Irish Roman Catholic bishop (1907–1991)

William Joseph Philbin (26 January 1907 – 22 August 1991) was an Irish Roman Catholic prelate. From July 1962 until his retirement in 1982, he held the title Bishop of Down and Connor.

==Early life and priestly ministry==
William Philbin was born in Kiltimagh in County Mayo in the west of Ireland on 26 January 1907.

At the age of 17 he went to St Patrick's College, Maynooth, and was ordained to the priesthood for service in the Diocese of Achonry on 21 June 1931. He spent most of his ministry as a professor at St Patrick's College, Maynooth, and was appointed to the Chair of Dogmatic Theology in June 1936.

As a student, Philbin was the editor of Leabhar Nuidheacht, published at Maynooth, and later, as professor, he was the joint editor of the Irish Theological Quarterly.

==Bishop of Clonfert==
On 22 December 1953, Pope Pius XII appointed him 50th Bishop of Clonfert. He was consecrated Bishop in St Brendan's Cathedral, Loughrea, in March 1954. At the time he was seen as a daring, young, theologically engaged bishop and was invited to address many organisations and published several important lectures. In 1962 he wrote how economic growth, so vital to his poor Western diocese, would be stimulated by Ireland joining the EEC.

He attended all four sessions of the Second Vatican Council, both as Bishop of Clonfert and later still as Bishop of Down and Connor.

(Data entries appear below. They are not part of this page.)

/-- RESET_ASSERT leaves every register and context at its reset value, whatever it was, but the record store's bytes,
the brown-out latch, the crystal, SYNC_IN's level and what lies outside the part. COLD_RESET does the same and then
starts up; where neither firmware copy passes, the host interface is released with NVS_STATUS.fw at 3 and only boot
logic runs; else journal, records and counters are read and the cold reset is counted and logged, the calibration's
results taken, the boot configuration's entries applied and the host interface released. BROWN_OUT latches the brown-
out and whether the LDO was in low-power mode, and starts up likewise unless RST_N is low. While the TAP is powered,
BYPASS, CLAMP and HIGHZ shift through the one bypass bit, which captures 0: what leaves is a 0 and then the bits, the
last kept; SAMPLE/PRELOAD and EXTEST shift through the 176 cells, whose captured levels the spec leaves open (free
values): the last 176 bits shifted become the cells; EXTEST, CLAMP and HIGHZ hold the pins (that the pins are held is
DEDUCED, log entry 52). (R396, R419, R461, R470, R472, R488, R489, R491, R492, spec/22_pins_and_electrical.md,
spec/23_bringup_and_example.md) -/
def Obligations.ResetAndScans : Prop :=
  (∀ s : State, ∃ t : State, exec .resetAssert s = .next t ∧ t.inReset = true ∧ t.regs = [] ∧ t.tb = 0 ∧ t.nvs.mem = s.nvs.mem ∧
    t.pwr.bor = s.pwr.bor ∧ t.pwr.borLp = s.pwr.borLp ∧ t.pending = s.pending ∧ t.tap = s.tap ∧
    { t with pending := [], sent := [], free := 0, tap := State.reset.tap, hif := { t.hif with hostMem := [] },
             pwr := { t.pwr with bor := false, borLp := false, crystal := false, syncHigh := false }, nvs := { t.nvs with mem := [] } } =
      { State.reset with free := 0, sent := [], tap := State.reset.tap }) ∧
  (∀ (s : State) (us : Nat) (c : CalOutcome),
    let begin_ (t : State) : State :=
      let u : State := { t with inReset := false }
      let v := ((u.setFld MEM_FILL_done 1).setFld MEM_FILL_time (min 1023 us)).measureAon.emit (.pin "BCB_BUSY_N" 0 true)
      let w := v.setFld NVS_STATUS_fw (bootFirmware s.nvs.mem).1
      { w with sec := { w.sec with fwImage := if (bootFirmware s.nvs.mem).1 = 3 then none else some (bootFirmware s.nvs.mem).2 } }
    let rest (t : State) (brown : Bool) : State :=
      if (bootFirmware s.nvs.mem).1 = 3 then { begin_ t with hif := { (begin_ t).hif with released := true, noFw := true } }
      else
        let e := (((begin_ t).svcStart brown).takeResults 31 1 c).bootEntries
        ({ e with mod := { e.mod with defaultsDue := e.flag MOD_CTRL_nvm_default_load } } : State).release_
    let b : State := { s with pwr := { s.pwr with bor := true, borLp := s.pwr.ldoLp, crystal := false } }
    exec (.coldReset us c) s = .next (rest s.assertReset false) ∧
    exec (.brownOut us c) s = .next (if s.inReset = true then b.assertReset else rest b.assertReset true)) ∧
  (∀ (s : State) (bits : List Bool), s.pwr.deep < 6 →
    let out := (false :: bits).take bits.length
    let t (k : Nat) (h : Bool) : State := { s with tap := { s.tap with inst := k, held := h, bypassBit := bits.getLast?.getD false } }
    exec (.bypass bits) s = .next ((t 0 false).emit (.tap out)) ∧ exec (.clamp bits) s = .next ((t 3 true).emit (.tap out)) ∧
    exec (.highz bits) s = .next ((t 4 true).emit (.tap out))) ∧
  (∀ (s : State) (bits : List Bool), s.pwr.deep < 6 → ∃ seen : List Bool, seen.length = 176 ∧
    let out := (seen.reverse ++ bits).take bits.length
    let cells := (bits.reverse ++ seen).take 176
    let t (k : Nat) (h : Bool) : State :=
      { s with free := s.free + 176, tap := { s.tap with inst := k, held := h, cells := cells } }
    exec (.samplePreload bits) s = .next ((t 1 false).emit (.tap out)) ∧ exec (.extest bits) s = .next ((t 2 true).emit (.tap out))) ∧
  ∀ (s : State) (bits : List Bool), 6 ≤ s.pwr.deep → exec (.bypass bits) s = .next s ∧ exec (.samplePreload bits) s = .next s ∧
    exec (.extest bits) s = .next s ∧ exec (.clamp bits) s = .next s ∧ exec (.highz bits) s = .next s
end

==Bishop of Down and Connor==

On the death of Bishop Daniel Mageean in January 1962, Pope John XXIII appointed Dr Philbin the 29th Bishop of Down and Connor. His stewardship of the diocese was marked in very large part by the outbreak of the Troubles in the late 1960s.

Bishop Philbin was often on the media and spoke forcefully to the BBC when one his priests, Fr. Hugh Mullan, was shot dead as part of the Ballymurphy massacre in August 1971.

During his tenure he had a long-running dispute with Mullan's friend Fr. Des Wilson. Wilson reported that when he resigned his parish duties in protest against church policies he deemed inadequate or indifferent to needs of his working-class and republican community, Philbin accused Wilson of threatening to destroy the Church, denied him the pension to which he believed he was entitled, and never spoke to him again. When the dispute became public, Sinn Féin, characterised Philbin as being "completely in line" with the anti-republican War-of-Independence hierarchy, while praising Wilson for speaking out on "armed struggle, divorce, the papacy and education".

As a priest Wilson was not alone in his criticism. Fr Denis Faul concluded that in failing to "understand the suffering of his own people", Philbin conceded leadership by default to the Provisionals (described by the bishop as being "of the devil"). Fr Pat Buckley suggested that if the bishop had "led two hundred thousand people up the Falls Road demanding civil rights, the Provos might not have been necessary".

Despite the civil conflict, often presented as a war between Christians, Philbin was rigidly opposed to Catholic support for any form of integrated education and there was a long-running row with parents in his diocese over provision of the sacrament of Confirmation to children who did not attend Catholic schools.

It was believed that Philbin acted without broader Vatican support for his position, or even the support of his brother bishops in the rest of Ireland.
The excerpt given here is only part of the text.